@[simp] theorem clearOut_aon (d : Dev) : (clearOut d).aon = d.aon := rfl
@[simp] theorem clearOut_power (d : Dev) : (clearOut d).power = d.power := rfl
@[simp] theorem clearOut_flash (d : Dev) : (clearOut d).flash = d.flash := rfl
@[simp] theorem clearOut_fw (d : Dev) : (clearOut d).fw = d.fw := rfl
@[simp] theorem clearOut_mbx (d : Dev) : (clearOut d).mbx = d.mbx := rfl
@[simp] theorem clearOut_time (d : Dev) : (clearOut d).time = d.time := rfl
@[simp] theorem clearOut_dom (d : Dev) : (clearOut d).dom = d.dom := rfl
@[simp] theorem clearOut_scene (d : Dev) : (clearOut d).scene = d.scene := rfl
@[simp] theorem clearOut_chain (d : Dev) : (clearOut d).chain = d.chain := rfl
@[simp] theorem clearOut_mantle (d : Dev) : (clearOut d).mantle = d.mantle := rfl
@[simp] theorem clearOut_seam (d : Dev) : (clearOut d).seam = d.seam := rfl
@[simp] theorem clearOut_mics (d : Dev) : (clearOut d).mics = d.mics := rfl
@[simp] theorem clearOut_cal (d : Dev) : (clearOut d).cal = d.cal := rfl
@[simp] theorem clearOut_track (d : Dev) : (clearOut d).track = d.track := rfl
@[simp] theorem clearOut_sense (d : Dev) : (clearOut d).sense = d.sense := rfl
@[simp] theorem clearOut_selftest (d : Dev) : (clearOut d).selftest = d.selftest := rfl
@[simp] theorem clearOut_ports (d : Dev) : (clearOut d).ports = d.ports := rfl
@[simp] theorem clearOut_render (d : Dev) : (clearOut d).render = d.render := rfl
@[simp] theorem clearOut_tiles (d : Dev) : (clearOut d).tiles = d.tiles := rfl
@[simp] theorem clearOut_dma (d : Dev) : (clearOut d).dma = d.dma := rfl
@[simp] theorem clearOut_mtx (d : Dev) : (clearOut d).mtx = d.mtx := rfl
@[simp] theorem clearOut_free (d : Dev) : (clearOut d).free = d.free := rfl
@[simp] theorem clearOut_hif_ctrlUp (d : Dev) : (clearOut d).hif.ctrlUp = d.hif.ctrlUp := rfl
@[simp] theorem clearOut_hif_restarting (d : Dev) : (clearOut d).hif.restarting = d.hif.restarting := rfl
@[simp] theorem clearOut_hif_fwSlot (d : Dev) : (clearOut d).hif.fwSlot = d.hif.fwSlot := rfl
@[simp] theorem clearOut_hif_hostBoot (d : Dev) : (clearOut d).hif.hostBoot = d.hif.hostBoot := rfl
@[simp] theorem clearOut_hif_irqMode (d : Dev) : (clearOut d).hif.irqMode = d.hif.irqMode := rfl
@[simp] theorem clearOut_hif_irqEn (d : Dev) : (clearOut d).hif.irqEn = d.hif.irqEn := rfl
@[simp] theorem clearOut_hif_spiIrqEn (d : Dev) : (clearOut d).hif.spiIrqEn = d.hif.spiIrqEn := rfl
@[simp] theorem clearOut_hif_fault (d : Dev) : (clearOut d).hif.fault = d.hif.fault := rfl
@[simp] theorem clearOut_hif_accessErr (d : Dev) : (clearOut d).hif.accessErr = d.hif.accessErr := rfl
@[simp] theorem clearOut_hif_mbxLost (d : Dev) : (clearOut d).hif.mbxLost = d.hif.mbxLost := rfl
@[simp] theorem clearOut_hif_ctrlRestarts (d : Dev) : (clearOut d).hif.ctrlRestarts = d.hif.ctrlRestarts := rfl
@[simp] theorem clearOut_hif_deviceEpoch (d : Dev) : (clearOut d).hif.deviceEpoch = d.hif.deviceEpoch := rfl
@[simp] theorem clearOut_hif_msixMask (d : Dev) : (clearOut d).hif.msixMask = d.hif.msixMask := rfl
@[simp] theorem clearOut_hif_msixTable (d : Dev) : (clearOut d).hif.msixTable = d.hif.msixTable := rfl
@[simp] theorem clearOut_hif_dblH2D (d : Dev) : (clearOut d).hif.dblH2D = d.hif.dblH2D := rfl
@[simp] theorem clearOut_hif_dblD2H (d : Dev) : (clearOut d).hif.dblD2H = d.hif.dblD2H := rfl
@[simp] theorem clearOut_hif_dblD2HEn (d : Dev) : (clearOut d).hif.dblD2HEn = d.hif.dblD2HEn := rfl
@[simp] theorem clearOut_hif_i2cLatch (d : Dev) : (clearOut d).hif.i2cLatch = d.hif.i2cLatch := rfl
@[simp] theorem clearOut_twin_cfg (d : Dev) : (clearOut d).twin.cfg = d.twin.cfg := rfl
@[simp] theorem clearOut_twin_state (d : Dev) : (clearOut d).twin.state = d.twin.state := rfl
@[simp] theorem clearOut_twin_partner (d : Dev) : (clearOut d).twin.partner = d.twin.partner := rfl
@[simp] theorem clearOut_twin_partnerId (d : Dev) : (clearOut d).twin.partnerId = d.twin.partnerId := rfl
@[simp] theorem clearOut_twin_linkCtrl (d : Dev) : (clearOut d).twin.linkCtrl = d.twin.linkCtrl := rfl
@[simp] theorem clearOut_twin_lanes (d : Dev) : (clearOut d).twin.lanes = d.twin.lanes := rfl
@[simp] theorem clearOut_twin_helloSent (d : Dev) : (clearOut d).twin.helloSent = d.twin.helloSent := rfl
@[simp] theorem clearOut_twin_hello (d : Dev) : (clearOut d).twin.hello = d.twin.hello := rfl
@[simp] theorem clearOut_twin_handshake (d : Dev) : (clearOut d).twin.handshake = d.twin.handshake := rfl
@[simp] theorem clearOut_twin_major (d : Dev) : (clearOut d).twin.major = d.twin.major := rfl
@[simp] theorem clearOut_twin_minor (d : Dev) : (clearOut d).twin.minor = d.twin.minor := rfl
@[simp] theorem clearOut_twin_refusal (d : Dev) : (clearOut d).twin.refusal = d.twin.refusal := rfl
@[simp] theorem clearOut_twin_partnerRestarting (d : Dev) : (clearOut d).twin.partnerRestarting = d.twin.partnerRestarting := rfl
@[simp] theorem clearOut_twin_rxSeq (d : Dev) : (clearOut d).twin.rxSeq = d.twin.rxSeq := rfl
@[simp] theorem clearOut_twin_parts (d : Dev) : (clearOut d).twin.parts = d.twin.parts := rfl
@[simp] theorem clearOut_twin_nextTicket (d : Dev) : (clearOut d).twin.nextTicket = d.twin.nextTicket := rfl
@[simp] theorem clearOut_twin_issued (d : Dev) : (clearOut d).twin.issued = d.twin.issued := rfl
@[simp] theorem clearOut_twin_working (d : Dev) : (clearOut d).twin.working = d.twin.working := rfl
@[simp] theorem clearOut_twin_tickets (d : Dev) : (clearOut d).twin.tickets = d.twin.tickets := rfl
@[simp] theorem clearOut_twin_applied (d : Dev) : (clearOut d).twin.applied = d.twin.applied := rfl
@[simp] theorem clearOut_twin_markers (d : Dev) : (clearOut d).twin.markers = d.twin.markers := rfl
@[simp] theorem clearOut_twin_markerMiss (d : Dev) : (clearOut d).twin.markerMiss = d.twin.markerMiss := rfl
@[simp] theorem clearOut_twin_hbMissed (d : Dev) : (clearOut d).twin.hbMissed = d.twin.hbMissed := rfl
@[simp] theorem clearOut_twin_hbSeen (d : Dev) : (clearOut d).twin.hbSeen = d.twin.hbSeen := rfl
@[simp] theorem clearOut_twin_hbSeq (d : Dev) : (clearOut d).twin.hbSeq = d.twin.hbSeq := rfl
@[simp] theorem clearOut_twin_lost (d : Dev) : (clearOut d).twin.lost = d.twin.lost := rfl
@[simp] theorem clearOut_twin_sigs (d : Dev) : (clearOut d).twin.sigs = d.twin.sigs := rfl
@[simp] theorem clearOut_twin_sigPartner (d : Dev) : (clearOut d).twin.sigPartner = d.twin.sigPartner := rfl
@[simp] theorem clearOut_twin_sigLocalRegs (d : Dev) : (clearOut d).twin.sigLocalRegs = d.twin.sigLocalRegs := rfl
@[simp] theorem clearOut_twin_sigPartnerRegs (d : Dev) : (clearOut d).twin.sigPartnerRegs = d.twin.sigPartnerRegs := rfl
@[simp] theorem clearOut_twin_matched (d : Dev) : (clearOut d).twin.matched = d.twin.matched := rfl
@[simp] theorem clearOut_twin_loops (d : Dev) : (clearOut d).twin.loops = d.twin.loops := rfl
@[simp] theorem clearOut_twin_portBlks (d : Dev) : (clearOut d).twin.portBlks = d.twin.portBlks := rfl
@[simp] theorem clearOut_twin_b0 (d : Dev) : (clearOut d).twin.b0 = d.twin.b0 := rfl
@[simp] theorem clearOut_twin_txStart (d : Dev) : (clearOut d).twin.txStart = d.twin.txStart := rfl
@[simp] theorem clearOut_twin_partnerStart (d : Dev) : (clearOut d).twin.partnerStart = d.twin.partnerStart := rfl
@[simp] theorem clearOut_twin_applyAt (d : Dev) : (clearOut d).twin.applyAt = d.twin.applyAt := rfl
@[simp] theorem clearOut_twin_swap (d : Dev) : (clearOut d).twin.swap = d.twin.swap := rfl
@[simp] theorem clearOut_twin_ledger (d : Dev) : (clearOut d).twin.ledger = d.twin.ledger := rfl
@[simp] theorem clearOut_twin_retry (d : Dev) : (clearOut d).twin.retry = d.twin.retry := rfl
@[simp] theorem clearOut_twin_downCnt (d : Dev) : (clearOut d).twin.downCnt = d.twin.downCnt := rfl
@[simp] theorem clearOut_twin_diverge (d : Dev) : (clearOut d).twin.diverge = d.twin.diverge := rfl
@[simp] theorem clearOut_twin_resyncs (d : Dev) : (clearOut d).twin.resyncs = d.twin.resyncs := rfl
@[simp] theorem clearOut_twin_waiting (d : Dev) : (clearOut d).twin.waiting = d.twin.waiting := rfl
@[simp] theorem clearOut_twin_txSeq (d : Dev) : (clearOut d).twin.txSeq = d.twin.txSeq := rfl
@[simp] theorem clearOut_twin_unacked (d : Dev) : (clearOut d).twin.unacked = d.twin.unacked := rfl
@[simp] theorem clearOut_hif_msixPend (d : Dev) : (clearOut d).hif.msixPend = d.hif.msixPend := rfl
@[simp] theorem clearOut_hif_msixCond (d : Dev) : (clearOut d).hif.msixCond = d.hif.msixCond := rfl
******************************
Every line from the line containing "d.twin.major := rfl" through the line containing "d.twin.rxSeq := rfl" in the records above must be retyped exactly. Leave out the rest.

@[simp] theorem clearOut_twin_major (d : Dev) : (clearOut d).twin.major = d.twin.major := rfl
@[simp] theorem clearOut_twin_minor (d : Dev) : (clearOut d).twin.minor = d.twin.minor := rfl
@[simp] theorem clearOut_twin_refusal (d : Dev) : (clearOut d).twin.refusal = d.twin.refusal := rfl
@[simp] theorem clearOut_twin_partnerRestarting (d : Dev) : (clearOut d).twin.partnerRestarting = d.twin.partnerRestarting := rfl
@[simp] theorem clearOut_twin_rxSeq (d : Dev) : (clearOut d).twin.rxSeq = d.twin.rxSeq := rfl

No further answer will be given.